АНДРЕЙ РУДЬЕВ. 1:20.

1 июня 2024 - 25 августа 2024



Не говори: "Отчего это прежние дни были лучше нынешних?!", – потому что не от мудрости ты спрашиваешь об этом. 

Екклесиаст, 7:10


Высоко‑превысоко

Кинул я свой мяч легко.

Но упал мой мяч с небес,

Закатился в тёмный лес.

Раз, два, три, четыре, пять,

Я иду его искать.

               *детская считалка*


Давным-давно играли вместе в мяч Zeitgeist, Poltergeist и Ecclesiastes... Zeitgeist оступился то ли о корни священного дерева, то ли о провода зарядных устройств, упал и разбился на бесчисленное множество блестящих осколков разных цветов и размеров. Poltergeist, оглушительно гремя цепями, свалился на дно глубокого колодца прошлого. А Екклесиаст, оставшись в одиночестве, от безнадеги закинул мяч высоко-высоко в небо, произнеся свою фаталистскую формулу безысходности: “Порядок вещей давно установлен”.

С тех пор ловля мяча как “извечная ловля ветра”. Этот простой предмет, однако, через некоторое время был возвращен на землю, но лишь в качестве обманки, его оболочки: знака, как бы макета... И по сей день мы имеем дело с размноженными символическими проекциями действительности, а тот самый, единственный мяч потерян где-то в темноте.

Размышления об объективных истоках “добра” и “зла”, о порядке вещей заставляет ходить по кругу: возвращает к маленькой точке – дырке в полу макета нашей реальности.

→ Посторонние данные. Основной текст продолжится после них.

end Shifts

/-- A shift whose result is stated writes it. -/
theorem next16_shiftNext_some {s : State} (rd : Reg16) {result : Option Word16} {v : Word16} (h : result = some v) :
    ∃ t, s.next16 (s.v16.shiftNext rd result) = .next t ∧ Wrote16 s t rd v (s.v16.pc + 2#16) := by
  subst h
  exact ⟨_, rfl, wrote16_writeNext s rd rfl⟩

/-- A shift whose result is not stated writes a free value, drawn once (log 8). -/
theorem next16_shiftNext_none {s : State} (rd : Reg16) {result : Option Word16} (h : result = none) :
    ∃ t, s.next16 (s.v16.shiftNext rd result) = .next t ∧
      (rd ≠ 0 → t.v16.x rd = Config.unspecified 16 s.v16.draws 16) ∧
      t.v16.draws = s.v16.draws + 1 ∧ t.v16.pc = s.v16.pc + 2#16 ∧ s.v16.SameRegsBut t.v16 (some rd) ∧
      s.v16.SameMemory t.v16 ∧ t.v16.stored = s.v16.stored ∧ t.v16.fault = s.v16.fault ∧
      t.v16.platform = s.v16.platform ∧ t.v16.io = s.v16.io ∧ s.SameAround16 t := by
  subst h
  obtain ⟨hx, hpc, hregs, hmem, ⟨hstored, hfault, hplatform, hdraws, hio⟩, haround⟩ :=
    wrote16_writeNext { s with v16 := { s.v16 with draws := s.v16.draws + 1 } } rd
      (rfl : Config.unspecified 16 s.v16.draws 16 = _)
  exact ⟨_, rfl, fun hr => hx fun e => hr (Fin.ext e), hdraws, hpc, hregs, hmem, hstored, hfault, hplatform, hio,
    haround⟩

/-! ### The statements -/

/-- Settles O48: each writes a register and goes on. -/
theorem logicAndSumResults16 : Obligations.LogicAndSumResults16 := by
  intro s rd rs1 rs2 a b next
  have hnot : ~~~a = a ^^^ 0xFFFF#16 := BitVec.xor_allOnes.symm
  refine ⟨⟨_, rfl, ?and⟩, ⟨_, rfl, ?or⟩, ⟨_, rfl, ?xor⟩, ⟨_, rfl, ?not⟩, ⟨_, rfl, ?add⟩, ⟨_, rfl, ?sub⟩, _, rfl, ?swp⟩
  case and => exact wrote16_writeNext s rd rfl
  case or => exact wrote16_writeNext s rd rfl
  case xor => exact wrote16_writeNext s rd rfl
  case not => exact wrote16_writeNext s rd hnot
  case add => exact wrote16_writeNext s rd (BitVec.add_def a b)
  case sub => exact wrote16_writeNext s rd (sub_eq_ofInt a b)
  case swp => exact wrote16_writeNext s rd (swapBytes_eq a)

/-- Settles O49: each writes a register and goes on, LUI and AUIPC with a byte above the low byte of `x[rd]`. -/
theorem constantResults16 : Obligations.ConstantResults16 := by
  intro s rd imm8 low next
  have hauipc : (highByte s.v16.pc + imm8) ++ lowByte (s.v16.x rd) =
      BitVec.ofNat 16 ((s.v16.pc.toNat / 256 + imm8.toNat) % 256 * 256 + low) := by
    rw [append_lowByte_eq, BitVec.toNat_add, toNat_highByte]
  refine ⟨⟨_, rfl, ?li⟩, ⟨_, rfl, ?lui⟩, _, rfl, ?auipc⟩
  case li => exact wrote16_writeNext s rd rfl
  case lui => exact wrote16_writeNext s rd (append_lowByte_eq imm8 (s.v16.x rd))
  case auipc => exact wrote16_writeNext s rd hauipc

Заглядывая в нее, мы смотрим всего лишь в зеркало наших представлений о пределе, границе непредставимого/невыносимого, о том самом “дне”.

Проект Андрея Рудьева «1:20» – очень личный, авторский рассказ о «Духе времени», который растворился в бесчисленном множестве разных взглядов, макетов этой реальности, каждый из которых создан в попытке найти свое убежище: место, где логика порядка будет хоть сколько-нибудь ясна. Сегодня мы наблюдаем побег каждого в собственное «время»: свой макетик действительности, склеенный из воспоминаний, отпечатанных на сетчатке образов и значимых сюжетов из символической истории мира. Автор будто бы наблюдает тысячи разных времен, пролетающих вихрем в одну единицу времени. Коллажный метод и сложносочиненность рассказа множат взгляды перемигивающихся друг с другом персонажей: юные ученики школы бокса с удивлением смотрят на лысоватых лидеров ГКЧП, одетых в побитые молью костюмы, все тот же фантомас постоянно возвращается в масках новых должностных лиц, хоровод памяти замыкается, а беззаботная пара селебретис хохочет в глаза зрителю, не замечая полыхающего за спиной горизонта...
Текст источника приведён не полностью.